The closure of $B$ is extremely interesting and weird. Remember that $\bar B$ is made of all the limits of sequences from $B$. Fortunately, since $B$ contains a single point, there is a single sequence living in $B$, namely the constant sequence $2, 2, 2, \dots$. Unlike what you expect, the limit of this sequence is not just $2$! Consider an even number $2n$. Pick any open subset containing it; this open subset will then contain all the divisors of $2n$, so in particular it will contain $2$. Any neighbourhood of $2n$ contains the terms of the sequence! This shows that every even number is a limit point for it, which in particular shows that this topology is not Hausdorff. It follows that $\bar B = \{0, 2, 4, 6, \dots\} = \{ 2n \mid n \in \Bbb N \}$.
It immediately follows that $\partial B = \bar B \setminus \mathring B = \{ 2n \mid n \in \Bbb N \}$.
Now, remember that $B'$ is the set of limits of non-constant sequences from $B$. Since the only sequence from $B$ is constant, it follows that $B' = \emptyset$.
It follows immediately that the set of isolated points is $\bar B \setminus B' = \{ 2n \mid n \in \Bbb N \}$.

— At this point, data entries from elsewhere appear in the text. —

-- ==== Sys2Proof/Certificates/Slice0/Obligations.lean ====
section
/-! DEFINITION. The statements for the provers. Each docstring names the rule of spec/ it formalises; a
`derived` one names what it rests on. -/

open Sys2Proof Sys2Proof.Machine

/-! ## Encoding -/

/-- 30_encoding.md section 2 (R105), derived: the nine legal words, written out from the table, name their
commands. -/
def Obligations.LegalWordsNameTheirCommands : Prop :=
  decode 0x00000001#32 = .ok .muladd ∧ decode 0x00000002#32 = .ok .divmod ∧
  decode 0x00000003#32 = .ok .div64 ∧ decode 0x00000004#32 = .ok (.encode false) ∧
  decode 0x00000204#32 = .ok (.encode true) ∧ decode 0x00000005#32 = .ok (.decode false) ∧
  decode 0x00000105#32 = .ok (.decode true) ∧ decode 0x00000006#32 = .ok .abuild ∧
  decode 0x00000007#32 = .ok .movrv

/-- 30_encoding.md sections 1 to 3, derived: the decoder accepts exactly the words the encoder gives, so no
bit of a word is dropped. -/
def Obligations.DecodeAcceptsExactlyEncodedWords : Prop :=
  ∀ (w : Word) (i : Instr), decode w = .ok i ↔ w = encode i

/-- R107: `legal(w)` bit by bit; a word that is not legal completes with ILLEGAL_OPCODE and no other effect.
-/
def Obligations.IllegalWordsCompleteWithIllegalOpcode : Prop :=
  ∀ s : State, s.completionDue →
    let w := s.cmd
    let legal := w.extractLsb' 10 22 = 0#22 ∧
      w.extractLsb' 0 8 ∈ [0x01#8, 0x02#8, 0x03#8, 0x04#8, 0x05#8, 0x06#8, 0x07#8] ∧
      (w.getLsbD 8 = false ∨ w.extractLsb' 0 8 = 0x05#8) ∧
      (w.getLsbD 9 = false ∨ w.extractLsb' 0 8 = 0x04#8)
    (legal ↔ ∃ i, decode w = .ok i) ∧
    (¬ legal → step s = .next ({ s with events := s.events.tail }.failed .illegalOpcode))

/-- R108: decoding is total; a word is one of the nine legal ones and runs its command, or completes with
ILLEGAL_OPCODE. -/
def Obligations.EveryWordIsLegalOrIllegalOpcode : Prop :=
  ∀ s : State, s.completionDue →
    (s.cmd ∈ legalWords ∧
      ∃ i, encode i = s.cmd ∧ step s = exec i { s with events := s.events.tail }) ∨
    (s.cmd ∉ legalWords ∧ step s = .next ({ s with events := s.events.tail }.failed .illegalOpcode))

/-- R106: a word with a reserved OPCODE is accepted like any command and then completes with ILLEGAL_OPCODE,
changing nothing else. -/
def Obligations.ReservedOpcodeIsAcceptedThenFails : Prop :=
  ∀ (s : State) (w : Word) (rest : List Event), s.busy = false → s.rst = false →
    s.events = .access (.write 0x00C#12 4 0xF#4 w) :: .complete :: rest →
    (w.extractLsb' 0 8 = 0x00#8 ∨ 0x08#8 ≤ w.extractLsb' 0 8) →
    ∃ t u, step s = .next t ∧ t.busy = true ∧ t.cmd = w ∧ step t = .next u ∧
      u = { s with
        cmd := w, done := true, err := true, errcode := .illegalOpcode, errIdx := 0#32, eng := u.eng,
        resp := some .written, events := rest } ∧
      u.busy = false ∧ u.eng.fsm = .idle

/-! ## The step -/

/-- 60_exceptions.md section 2, derived: at its completion the word in CMD runs as the command it decodes to.
That the step of a busy block with no event pending IS the completion is the model's choice (log 3, on the
event list of log 1). The last clause is the frame of every other step of the engine or of an idle block (R50,
R262, R282; log 20 for an engine event while no command runs, log 8 for the pin): a step that is no host access,
no completion and no reset keeps every register, file and flag; the hidden state stays too unless a command runs
outside rst; the pin changes at its release alone. -/
def Obligations.StepRunsDecodedCommand : Prop :=
  (∀ (s : State) (i : Instr), s.busy = true → s.rst = false → decode s.cmd = .ok i →
    (s.events = [] → step s = exec i s) ∧
    (∀ rest, s.events = .complete :: rest → step s = exec i { s with events := rest })) ∧
  (∀ s : State, (∀ a rest, s.events ≠ .access a :: rest) → ¬ s.completionDue → ¬ s.resetDue →
    ∃ t, step s = .next t ∧
      t = { s with eng := t.eng, rst := t.rst, events := s.events.tail } ∧
      (s.busy = false ∨ s.rst = true → t.eng = s.eng) ∧
      ((∀ rest, s.events ≠ .rst false :: rest) → t.rst = s.rst))

/-- 30_encoding.md section 1 with log 4, derived: a command word placed by withFetchWord is what the next
step runs, in the state its accept leaves (the placing is the model's choice). -/
def Obligations.PlacedWordRunsNext : Prop :=
  ∀ (s : State) (i : Instr),
    step (s.withFetchWord 32 (encode i).toNat) =
      exec i { accept { s with rst := false } (encode i) with events := s.events }

/-- 60_exceptions.md section 1 (R244's order), derived: every command completes, with exactly the error its
inputs call for, and the same at the level of a step, where an illegal word comes first. -/
def Obligations.EveryCommandCompletesWithItsError : Prop :=
  ∀ s : State, s.AlphabetInv → s.err = false → s.errcode = .noError →
    (∀ i, ∃ t, exec i s = .next t ∧ t.errcode = commandError s i ∧
      (t.err = true ↔ commandError s i ≠ .noError) ∧ t.busy = false ∧ t.done = true) ∧
    (s.completionDue → ∃ t, step s = .next t ∧ t.errcode = s.wordError ∧
      (t.err = true ↔ s.wordError ≠ .noError) ∧ t.busy = false ∧ t.done = true)

/-- R47, R249, R250: what each command writes at its completion, without and with an error, and nothing
else; the last clause is what it writes of STATUS at its accept. -/
def Obligations.CommandsWriteExactlyTheirTable : Prop :=
  (∀ (i : Instr) (s t : State), s.err = false → exec i s = .next t →
    (t.err = false →
      t = (match i with
        | .muladd => { s with res := t.res }
        | .divmod => { s with res := t.res, rem := t.rem, fits64 := t.fits64 }
        | .div64 => { s with res := t.res, rem := t.rem, fits64 := true }
        | .encode _ => { s with strbuf := t.strbuf, strlen := t.strlen, ndig := t.ndig }
        | .decode _ => { s with res := t.res }
        | .abuild => { s with alpha := t.alpha, nbase := t.nbase, defpad := t.defpad }
        | .movrv => { s with val := t.val } : State).finished ∧
      (∀ usePad, i = .encode usePad → ∀ j, t.strlen.toNat ≤ j → t.strbuf[j]? = s.strbuf[j]?)) ∧
    (t.err = true →
      t = { s with errIdx := t.errIdx }.failed t.errcode ∧ t.errcode ≠ .noError ∧
      (t.errcode ≠ .invalidCharacter → t.errIdx = s.errIdx) ∧
      (t.errcode = .invalidCharacter → ∃ c, s.string[t.errIdx.toNat]? = some c ∧ indexOf s c = none ∧
        ∀ j a, j < t.errIdx.toNat → s.string[j]? = some a → indexOf s a ≠ none))) ∧
  (∀ (s t : State) (w : Word), s.acceptDue w → step s = .next t →
    t.busy = true ∧ t.done = false ∧ t.err = false ∧ t.errcode = .noError ∧ t.fits64 = s.fits64)

/-! ## Limb arithmetic -/

/-- R10: bytes and limbs of a Value128, most significant first. -/
def Obligations.BytesAndLimbsAreBigEndian : Prop :=
  ∀ v : Value,
    (∀ b : Fin 16, (valueByte v b).toNat = v.toNat / 2 ^ (120 - 8 * b.val) % 256) ∧
    (∀ k : Fin 4, (limb v k).toNat = v.toNat / 2 ^ (96 - 32 * k.val) % 2 ^ 32) ∧
    limb v 0 = valueByte v 0 ++ valueByte v 1 ++ valueByte v 2 ++ valueByte v 3 ∧
    limb v 1 = valueByte v 4 ++ valueByte v 5 ++ valueByte v 6 ++ valueByte v 7 ∧
    limb v 2 = valueByte v 8 ++ valueByte v 9 ++ valueByte v 10 ++ valueByte v 11 ∧
    limb v 3 = valueByte v 12 ++ valueByte v 13 ++ valueByte v 14 ++ valueByte v 15

/-- R152: a limb step's sum is at most 2^64 - 2^32, so its 64 bits lose nothing. -/
def Obligations.MulLimbStepLosesNothing : Prop :=
  ∀ x m carry a : Word, carry = 0#32 ∨ a = 0#32 →
    x.toNat * m.toNat + carry.toNat + a.toNat ≤ 2 ^ 64 - 2 ^ 32 ∧
    (mulLimb x m carry a).2.toNat * 2 ^ 32 + (mulLimb x m carry a).1.toNat =
      x.toNat * m.toNat + carry.toNat + a.toNat

/-- R153: MULADD in closed form, and the carry it discards. -/
def Obligations.MuladdComputesClosedForm : Prop :=
  ∀ s : State, ∃ t, exec .muladd s = .next t ∧
    t.res.toNat = (s.val.toNat * s.opm.toNat + s.opa.toNat) % 2 ^ 128 ∧
    (muladdCarry s.val s.opm s.opa).2.toNat =
      (s.val.toNat * s.opm.toNat + s.opa.toNat) / 2 ^ 128 ∧
    (s.val.toNat * s.opm.toNat + s.opa.toNat) / 2 ^ 128 < 2 ^ 32 ∧
    t = { s with res := t.res }.finished

/-- R160, R159: DIVMOD in closed form, with the FITS64 tag. -/
def Obligations.DivmodComputesClosedForm : Prop :=
  ∀ s : State, s.opm ≠ 0#32 → s.rin < s.opm → ∃ t, exec .divmod s = .next t ∧
    t.res.toNat = (s.rin.toNat * 2 ^ 128 + s.val.toNat) / s.opm.toNat ∧
    t.rem.toNat = (s.rin.toNat * 2 ^ 128 + s.val.toNat) % s.opm.toNat ∧
    (t.fits64 = true ↔ limb t.res 0 = 0#32 ∧ limb t.res 1 = 0#32) ∧
    (t.fits64 = true → t.res.toNat = (limb t.res 2).toNat * 2 ^ 32 + (limb t.res 3).toNat) ∧
    t = { s with res := t.res, rem := t.rem, fits64 := t.fits64 }.finished
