-- ==== Sys2Proof/Laws/Tables.lean ====
section
/-! SUPPORT. Files of words, the symbol lookup, and the canonical list of a set of symbols. -/

namespace Sys2Proof

/-- An entry of an overlaid list. -/
theorem overlay_getElem? (new old : List Word) (i : Nat) (h : i < old.length) :
    (overlay new old)[i]? = if i < new.length then new[i]? else old[i]? := by
  induction new generalizing old i with
  | nil => simp [overlay]
  | cons w new ih =>
    cases old with
    | nil => simp at h
    | cons o old =>
      cases i with
      | zero => simp [overlay]
      | succ i => simpa [overlay] using ih old i (by simpa using h)

/-- An entry of a written file: new below the list's length, as before from it on. -/
theorem Table.write_getElem? (t : Table) (new : List Word) (i : Nat) (h : i < 256) :
    (Table.write t new)[i]? = if i < new.length then new[i]? else t[i]? := by
  have hl : t.toList.length = 256 := by simp
  have := overlay_getElem? new t.toList i (by omega)
  simpa [Table.write] using this

/-- The list of a file written with no more words than it holds. -/
theorem overlay_eq_append (new old : List Word) (h : new.length ≤ old.length) :
    overlay new old = new ++ old.drop new.length := by
  induction new generalizing old with
  | nil => simp [overlay]
  | cons w new ih =>
    cases old with
    | nil => simp at h
    | cons o old => simp [overlay, ih old (by simpa using h)]

theorem Table.write_toList (t : Table) (new : List Word) (h : new.length ≤ 256) :
    (Table.write t new).toList = new ++ t.toList.drop new.length := by
  have := overlay_eq_append new t.toList (by simpa using h)
  simpa [Table.write] using this

namespace Machine

/-- What a lookup returns: the first position of the symbol (R136). -/
theorem findSymbol_eq_some (c : Word) (l : List Word) (i n : Nat) :
    findSymbol c l i = some n ↔
      ∃ k, n = i + k ∧ l[k]? = some c ∧ ∀ m, m < k → l[m]? ≠ some c := by
  induction l generalizing i with
  | nil => simp [findSymbol]
  | cons a l ih =>
    by_cases h : a = c
    · simp only [findSymbol, h, if_true, Option.some.injEq]
      constructor
      · rintro rfl
        exact ⟨0, by simp, by simp, by simp⟩
      · rintro ⟨k, rfl, -, hk⟩
        cases k with
        | zero => rfl
        | succ k => exact absurd (by simp) (hk 0 (by omega))
    · simp only [findSymbol, h, if_false, ih]
      constructor
      · rintro ⟨k, rfl, hk, hm⟩
        refine ⟨k + 1, by omega, by simpa using hk, ?_⟩
        intro m hlt
        cases m with
        | zero => simpa using h
        | succ m => simpa using hm m (by omega)
      · rintro ⟨k, rfl, hk, hm⟩
        cases k with
        | zero => simp [h] at hk
        | succ k =>
          exact ⟨k, by omega, by simpa using hk, fun m hlt => by simpa using hm (m + 1) (by omega)⟩

/-- A lookup fails exactly for a symbol that is not in the list (R136). -/
theorem findSymbol_eq_none (c : Word) (l : List Word) (i : Nat) :
    findSymbol c l i = none ↔ c ∉ l := by
  induction l generalizing i with
  | nil => simp [findSymbol]
  | cons a l ih =>
    by_cases h : a = c
    · simp [findSymbol, h]
    · simp [findSymbol, h, ih, Ne.symm h]

/-- A position found is inside the list. -/
theorem findSymbol_lt (c : Word) (l : List Word) (i n : Nat) (h : findSymbol c l i = some n) :
    n < i + l.length := by
  obtain ⟨k, rfl, hk, -⟩ := (findSymbol_eq_some c l i n).1 h
  have := (List.getElem?_eq_some_iff.1 hk).1
  omega

theorem mem_insertSymbol (c x : Word) (l : List Word) : x ∈ insertSymbol c l ↔ x = c ∨ x ∈ l := by
  induction l with
  | nil => simp [insertSymbol]
  | cons a l ih =>
    simp only [insertSymbol]
    split
    · simp
    · split
      · rename_i h; subst h; simp
      · simp only [List.mem_cons, ih]; tauto

theorem insertSymbol_pairwise (c : Word) (l : List Word) (h : l.Pairwise (· < ·)) :
    (insertSymbol c l).Pairwise (· < ·) := by
  induction l with
  | nil => simp [insertSymbol]
  | cons a l ih =>
    obtain ⟨ha, hl⟩ := List.pairwise_cons.1 h
    simp only [insertSymbol]
    split
    · rename_i hc
      refine List.pairwise_cons.2 ⟨?_, h⟩
      intro x hx
      rcases List.mem_cons.1 hx with rfl | hx
      · exact hc
      · exact BitVec.lt_trans hc (ha x hx)
    · split
      · exact h
      · rename_i h1 h2
        refine List.pairwise_cons.2 ⟨?_, ih hl⟩
        intro x hx
        rcases (mem_insertSymbol c x l).1 hx with rfl | hx
        · have h3 : a.toNat ≠ x.toNat := fun h => h2 (BitVec.eq_of_toNat_eq h.symm)
          simp only [BitVec.lt_def] at h1 ⊢
          omega
        · exact ha x hx

/-- The canonical list holds exactly the symbols given (R131). -/
theorem mem_canonical (x : Word) (l : List Word) : x ∈ canonical l ↔ x ∈ l := by
  induction l with
  | nil => simp [canonical]
  | cons a l ih =>
    have : canonical (a :: l) = insertSymbol a (canonical l) := rfl
    simp [this, mem_insertSymbol, ih]

/-- The canonical list is strictly increasing (R131). -/
theorem canonical_pairwise (l : List Word) : (canonical l).Pairwise (· < ·) := by
  induction l with
  | nil => simp [canonical]
  | cons a l ih => exact insertSymbol_pairwise a _ ih

/-- A strictly increasing list has no repeats. -/
theorem nodup_of_pairwise_lt (l : List Word) (h : l.Pairwise (· < ·)) : l.Nodup :=
  h.imp fun {a b} hab => by rintro rfl; exact absurd hab (BitVec.lt_irrefl a)

/-- The canonical list has one entry for each distinct symbol. -/
theorem canonical_length (l : List Word) : (canonical l).length = l.dedup.length := by
  have h1 : (canonical l).Nodup := nodup_of_pairwise_lt _ (canonical_pairwise l)
  have h2 : l.dedup.Nodup := List.nodup_dedup l
  exact ((List.perm_ext_iff_of_nodup h1 h2).2 fun x => by simp [mem_canonical]).length_eq

theorem canonical_length_le (l : List Word) : (canonical l).length ≤ l.length := by
  rw [canonical_length]
  exact (List.dedup_sublist l).length_le

end Machine

end Sys2Proof
end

The exterior of $B$ is, by definition, $\Bbb N \setminus \bar B$ (the odd numbers).
The conclusions hold almost verbatim for every subset made of a single natural number.
Let us finally study $A$. Remember that the interior of a set is the largest open set contained in it. The subsets of $A$ are $\emptyset, \{1\}, \{3\}, \{4\}, \{1,3\}, \{1,4\}, \{3,4\}, \{1,3,4\}$. Of these, the subsets containing $4$ do not also contain $2$ (which divides $4$), so they cannot belong to the topology. Of the remaining ones, the largest one is abviously $\{1,3\}$, so $\mathring A = \{1,3\}$.
The closure is easier: just remember that the closure commutes with finite unions, so
$$\overline {\{1,3,4\}} = \overline {\{1\}} \cup \overline {\{3\}} \cup \overline {\{3\}} = \{ 1 \cdot n \mid n \in \Bbb N\} \cup \{ 3 \cdot n \mid n \in \Bbb N \} \cup \{ 4 \cdot n \mid n \in \Bbb N \} = \\
\Bbb N \cup 3 \Bbb N \cup 4 \Bbb N = \Bbb N ,$$
where for each set made of a single number I have applied the result obtained previously for $B$.
It immediately follows that $\partial A = \bar A \setminus \mathring A = \Bbb N \setminus \{1,3\}$.
The derived set, too, commutes with finite unions, so $A' = \{1\}' \cup \{3\}' \cup \{4\}' = \emptyset \cup \emptyset \cup \emptyset = \emptyset$, where again I have used the result obtained for $B$.
The isolated points are $\bar A \setminus A' = \Bbb N$.
The exterior is just $\Bbb N \setminus \bar A = \emptyset$.